Still, it just felt disingenuous to hop on that bandwagon without any tangible reasons to expect improvement in the passing game. Why, with a seemingly unsettled quarterback position, otherwise pretty similar offensive personnel, and a defense that just lost one of the best college football players in recent memory -- Harold Landry -- would this team’s ceiling be any higher than it had been?

Well… about that.

Apparently Anthony Brown made a leap. He entered the Wake Forest game averaging 14 yards per attempt with four touchdowns and no interceptions, and a 248.9 passer rating. Even so, that was against UMass and Holy Cross. Even his backups were putting up silly numbers during the first two weeks of the season. Regardless, there was hope, if nothing else.

Going into Thursday night’s matchup, Boston College ranked 12th in the nation in marginal passing explosiveness (based on down, distance and field position, how a team performed relative to the expected outcome based on national averages) and fifth in marginal passing efficiency. Cupcakes or not, that’s a far cry from anything BC fans had seen in quite a while.

Nevertheless, Wake Forest would be Brown’s first true test. This was a defense that ranked 17th in passing IsoPPP allowed last year, and returned perhaps the ACC’s best cornerback, in Essang Bassey.

Suffice it to say, he dominated.

He completed 16 of his 25 attempts for 304 yards and five touchdowns -- the most by a Boston College signal caller since Matt Ryan did it in 2007.

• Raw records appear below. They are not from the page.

-- ==== Sys2Proof/Machine/Sequencer.lean ====
section
/-! DEFINITION. The steps no word of the opcode table triggers: completions of sends and of failed or
payload receives, the delay timer, the response (rows 9 to 11, 17 to 20 and 24 to 28 of R91). A phase
whose event has not come takes no step: the state stays. -/

namespace Sys2Proof.Machine

/-- SEND_A: rows 9 and 10. -/
def State.sendADone (s : State) : Out :=
  s.onSendDone fun st t =>
    match st with
    | .err e => .next (t.sendFail e)
    | .ok =>
      match t.block.latch with
      | none   => .fault (.absent .latch)
      | some l => .next (t.toPhase (if l.op = 0x01#8 then .waitCount else .waitStatus))

/-- SEND_B: rows 18 and 19. -/
def State.sendBDone (s : State) : Out :=
  s.onSendDone fun st t =>
    match st with
    | .err e => .next (t.sendFail e)
    | .ok    => .next (t.toPhase .waitCount)

/-- SEND_F: row 26; the outcome is kept for the completion event only (R92, R95). -/
def State.sendFDone (s : State) : Out :=
  s.onSendDone fun st t =>
    .next ({ t with sends := t.sends ++ [st] }.startSend .sendRst Config.busResetPacket)

/-- SEND_RST: row 27. -/
def State.sendRstDone (s : State) : Out :=
  s.onSendDone fun st t => .next ({ t with sends := t.sends ++ [st] }.respondOk 0#8)

/-- WAIT_STATUS and WAIT_COUNT without a reply byte: a failed receive (rows 11 and 20), or none yet. -/
def State.recvByteFails (s : State) : Out :=
  match receive 1 s.env.rx with
  | .err e rest => .next (((s.setRx rest).record (.recv 1 (.err e))).rxFail e)
  | .pending    => .next s
  | .ok _ _     => .next s

/-- WAIT_PAYLOAD: rows 24 and 25; the data bytes are not classified (R76). -/
def State.payloadStep (s : State) : Out :=
  match s.block.count with
  | none   => .fault (.absent .count)
  | some c =>
    match receive c.toNat s.env.rx with
    | .pending    => .next s
    | .err e rest => .next (((s.setRx rest).record (.recv c.toNat (.err e))).rxFail e)
    | .ok bs rest =>
      .next (({ s.setRx rest with block.rxbuf := some bs }.record
        (.recv c.toNat (.ok bs))).respondOk c)

/-- The timer expiry: row 17. TIMER holds no value outside DELAYING (I13; log 24). -/
def State.timerExpiry (s : State) : Out :=
  match s.block.latch with
  | none   => .fault (.absent .latch)
  | some l => .next ({ s with block.timer := none }.startSend .sendB (buildReadFollow l.n))

/-- DELAYING (R27, R106): TIMER counts one TIME_UNIT down; at zero the expiry may come at once or
after any further number of TIME_UNITs (log 7). -/
def State.delayStep (s : State) : Out :=
  match s.block.timer with
  | none   => .fault (.absent .timer)
  | some t =>
    if t ≠ 0#32 then .next { s with block.timer := some (t - 1#32) }
    else
      match s.env.lags with
      | []              => .next s
      | 0 :: rest       => { s with env.lags := rest }.timerExpiry
      | (k + 1) :: rest => .next { s with env.lags := k :: rest }

/-- DONE and FAILED: row 28 (R80, R103), when the caller takes the response. -/
def State.responseStep (s : State) : Out :=
  if s.env.rspReady then
    match s.block.result, s.block.latch with
    | some r, some l =>
      match rspDataOf s.block.rxbuf r with
      | some data => .next (s.retire l r data)
      | none      => .fault (.absent .rxbuf)
    | none, _      => .fault (.absent .result)
    | some _, none => .fault (.absent .latch)
  else .next s

/-- The step of the agent the phase waits for, when no instruction has been fetched. -/
def State.agentStep (s : State) : Out :=
  match s.block.phase with
  | .idle        => .next s
  | .sendA       => s.sendADone
  | .waitStatus  => s.recvByteFails
  | .delaying    => s.delayStep
  | .sendB       => s.sendBDone
  | .waitCount   => s.recvByteFails
  | .waitPayload => s.payloadStep
  | .done        => s.responseStep
  | .failed      => s.responseStep
  | .sendF       => s.sendFDone
  | .sendRst     => s.sendRstDone

end Sys2Proof.Machine
end

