-- ==== Sys2Proof/Tests/Slice0.lean ====
section
/-! SUPPORT. Tests on single steps with results taken from the spec's vectors (95_test_vectors.md), and
for every statement with hypotheses a witness: values that meet them together. -/

namespace Sys2Proof.Tests
open Sys2Proof.Machine

/-! ## Helpers -/

/-- The next state of an outcome, if it is one. -/
def after : Out → Option State
  | .next s    => some s
  | .fault _   => none
  | .refused _ => none

/-- `n` zero bytes. -/
def zeros (n : Nat) : List Byte := List.replicate n 0#8

@[simp] theorem zeros_length (n : Nat) : (zeros n).length = n := List.length_replicate

/-- An idle block with a payload on `req_payload`. -/
def idleWith (p : List Byte) : State :=
  { State.reset with env := { Env.reset with payload := p } }

/-- A block in phase `p` with a latched request, its payload and its message. -/
def inPhase (p : Phase) (op : Byte) (d : ReqFields) (payload m : List Byte) : State :=
  { State.reset with
    block := { Block.reset with
      phase := p, latch := some (latchOf op d), pbuf := some payload, txbuf := some m } }

/-- READ_REG dev=0x14, reg=0x10, n=3 (95 section 2.11). -/
def readRegFields (delay : Word) : ReqFields := ⟨0x14#8, 0x10#8, 3#8, delay, 0#32, 0#16, 0#16⟩

/-- WRITE_RAW dev=0x3C, plen=2 (95 section 2.8). -/
def writeRawFields : ReqFields := ⟨0x3C#8, 0#8, 0#8, 0#32, 0#32, 2#16, 0#16⟩

/-- SET_FREQ hz (95 section 2.12). -/
def freqFields (hz : Word) : ReqFields := ⟨0#8, 0#8, 0#8, 0#32, hz, 0#16, 0#16⟩

/-- A request of `n` payload bytes. -/
def lengthFields (n : Half) : ReqFields := ⟨0x20#8, 1#8, 0#8, 0#32, 0#32, n, 0#16⟩

/-- The combined packet of V25. -/
def combined : List Byte :=
  [0x32#8, 0x41#8, 0x14#8, 0x4C#8, 0x01#8, 0x77#8, 0x10#8, 0x32#8, 0x4C#8, 0x03#8, 0x52#8]

/-- The write-restart packet of V31. -/
def restartOnly : List Byte := [0x32#8, 0x41#8, 0x14#8, 0x4C#8, 0x01#8, 0x77#8, 0x10#8]

/-- V1 while the status byte is awaited. -/
def v1Status : State :=
  inPhase .waitStatus 0x00#8 writeRawFields [0x00#8, 0xAF#8]
    [0x32#8, 0x41#8, 0x3C#8, 0x4C#8, 0x02#8, 0x57#8, 0x00#8, 0xAF#8]

/-- V25 while the acknowledgment is awaited. -/
def v25Status : State := inPhase .waitStatus 0x03#8 (readRegFields 0#32) [] combined

/-- V25 while the count byte is awaited. -/
def v25Count : State := inPhase .waitCount 0x03#8 (readRegFields 0#32) [] combined

/-- V31 while the acknowledgment is awaited. -/
def v31Status : State := inPhase .waitStatus 0x03#8 (readRegFields 1#32) [] restartOnly

/-! ## Well-formedness: an ill-formed term for each check -/

theorem test_wf_raw_payload : ¬ (Instr.segRawWrite 0x14#8 (zeros 256)).WellFormed := by
  simp [Instr.WellFormed, Instr.wellFormed]
theorem test_wf_reg_payload : ¬ (Instr.segRegWrite 0x14#8 0x10#8 (zeros 255)).WellFormed := by
  simp [Instr.WellFormed, Instr.wellFormed]
theorem test_wf_accept_zero : ¬ (Instr.replyAccept 0x00#8).WellFormed := by decide
theorem test_wf_accept_error : ¬ (Instr.replyAccept 0x4E#8).WellFormed := by decide
theorem test_wf_largest_payloads : (Instr.segRawWrite 0x14#8 (zeros 255)).WellFormed ∧
    (Instr.segRegWrite 0x14#8 0x10#8 (zeros 254)).WellFormed := by
  simp [Instr.WellFormed, Instr.wellFormed]

/-! ## Decoding: words written out from the spec (95 sections 2.1, 2.2, 2.4, 2.6; 30 R49, R52, R55, R61) -/

theorem test_decode_requests :
    decodeDesc 0x00000002000000000000000000003C00#128 = .writeRaw writeRawFields ∧
    decodeDesc 0x00000000000000000000000002004801#128 = .readRaw ⟨0x48#8, 0, 2#8, 0, 0, 0, 0⟩ ∧
    decodeDesc 0x00000003000000000000000000101402#128 = .writeReg ⟨0x14#8, 0x10#8, 0, 0, 0, 3#16, 0⟩ ∧
    decodeDesc 0x00000000000000000000000103101403#128 = .readReg (readRegFields 1#32) ∧
    decodeDesc 0x00000000002710000000000000000004#128 = .setFreq (freqFields 2560000#32) := by decide

theorem test_decode_reserved_requests :
    decodeDesc 0x00000000000000000000000000000005#128 = .reserved05 (freqFields 0#32) ∧
    decodeDesc 0x00000000000000000000000000000007#128 = .reserved06 1#1 (freqFields 0#32) ∧
    decodeDesc 0x0000000000000000000000000000000A#128 = .reserved08 2#3 (freqFields 0#32) ∧
    decodeDesc 0x0000000000000000000000000000001F#128 = .reserved10 15#4 (freqFields 0#32) ∧
    decodeDesc 0x00000000000000000000000000000020#128 = .reserved20 0#5 (freqFields 0#32) ∧
    decodeDesc 0x00000000000000000000000000000041#128 = .reserved40 1#6 (freqFields 0#32) ∧
    decodeDesc 0x000000000000000000000000000000FF#128 = .reserved80 0x7F#7 (freqFields 0#32) := by decide

theorem test_decode_request_bytes :
    decode .request [0x03#8, 0x48#8, 0x00#8, 0x02#8, 0x05#8, 0#8, 0#8, 0#8, 0#8, 0#8, 0#8, 0#8, 0#8, 0#8,
      0#8, 0#8, 0x99#8] = .ok (.readReg ⟨0x48#8, 0, 2#8, 5#32, 0, 0, 0⟩, [0x99#8]) := by decide

theorem test_decode_tags :
    decode (.wire .tag) [0x32#8] = .ok (.packetKind, []) ∧
    decode (.wire .tag) [0x41#8, 0x14#8, 0x4C#8] = .ok (.setAddress 0x14#8, [0x4C#8]) ∧
    decode (.wire .tag) [0x4C#8, 0x04#8] = .ok (.setLength 4#8, []) ∧
    decode (.wire .tag) [0x46#8] = .ok (.setFrequency, []) ∧
    decode (.wire .tag) [0x57#8] = .ok (.write, []) ∧
    decode (.wire .tag) [0x77#8] = .ok (.writeRestart, []) ∧
    decode (.wire .tag) [0x52#8] = .ok (.read, []) ∧
    decode (.wire .tag) [0x72#8] = .ok (.readRestart, []) ∧
    decode (.wire .tag) [0x33#8] = .error (.notATag 0x33#8) ∧
    decode (.wire .tag) [0x41#8] = .error .truncated := by decide

theorem test_decode_segments :
    decode (.wire .rawSegment) [0x32#8, 0x41#8, 0x14#8, 0x4C#8, 0x02#8, 0x57#8, 0xAA#8, 0xBB#8] =
      .ok (.segRawWrite 0x14#8 [0xAA#8, 0xBB#8], []) ∧
    decode (.wire .regSegment) [0x32#8, 0x41#8, 0x68#8, 0x4C#8, 0x01#8, 0x57#8, 0x6B#8] =
      .ok (.segRegWrite 0x68#8 0x6B#8 [], []) ∧
    decode (.wire .rawSegment) [0x32#8, 0x41#8, 0x68#8, 0x4C#8, 0x06#8, 0x52#8] =
      .ok (.segAddrRead 0x68#8 6#8, []) ∧
    decode (.wire .regSegment) combined = .ok (.segWriteRestart 0x14#8 0x10#8,
      [0x32#8, 0x4C#8, 0x03#8, 0x52#8]) ∧
    decode (.wire .rawSegment) [0x32#8, 0x4C#8, 0xFF#8, 0x52#8] = .ok (.segReadFollow 0xFF#8, []) := by
  decide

In fact, his 626 yards are the most since Chase Rettig, in 2012, to start a season, and his nine touchdowns are more than any Eagle QB this century over the first three games of a season.

With help from a run-of-the-mill 33 carry, 185 yard, one touchdown day from Dillon, a star-making outing from receiver Jeff Smith, the continuing emergence of Tommy Sweeney as one of the best tight ends in the country, and an offensive line that allowed just one sack, Brown looked like the answer to Steve Addazio’s prayers.

There’s some stuff to clean up as far as the run defense goes, but he pass defense looked cohesive, getting after the passer for four sacks and six hurries, to accompany a pair on interceptions. Although, Wake Forest has an extremely underrated offensive line that is about as good as any in the ACC, and, realistically, two of Wake’s scores came either directly or indirectly from special teams mishaps.

Who cares, though? Boston College is scoring points. Anthony Brown is completing more than half of his passes. A.J. Dillon is a superhero. The offensive line is eating other abnormally large humans alive. Play action is devastating. They’re converting third and longs at a top 20 rate. Sometimes, opposing defenses actually have less than a million people in the box. This is truly heady stuff.

It doesn’t feel right to say this, but, perhaps, with a couple of big non-conference games coming up, before the ACC slate gets fully engaged, it will be the offense that carries the defense while that group tries to establish a new leadership core.

It’s about time those guys made up for 2015.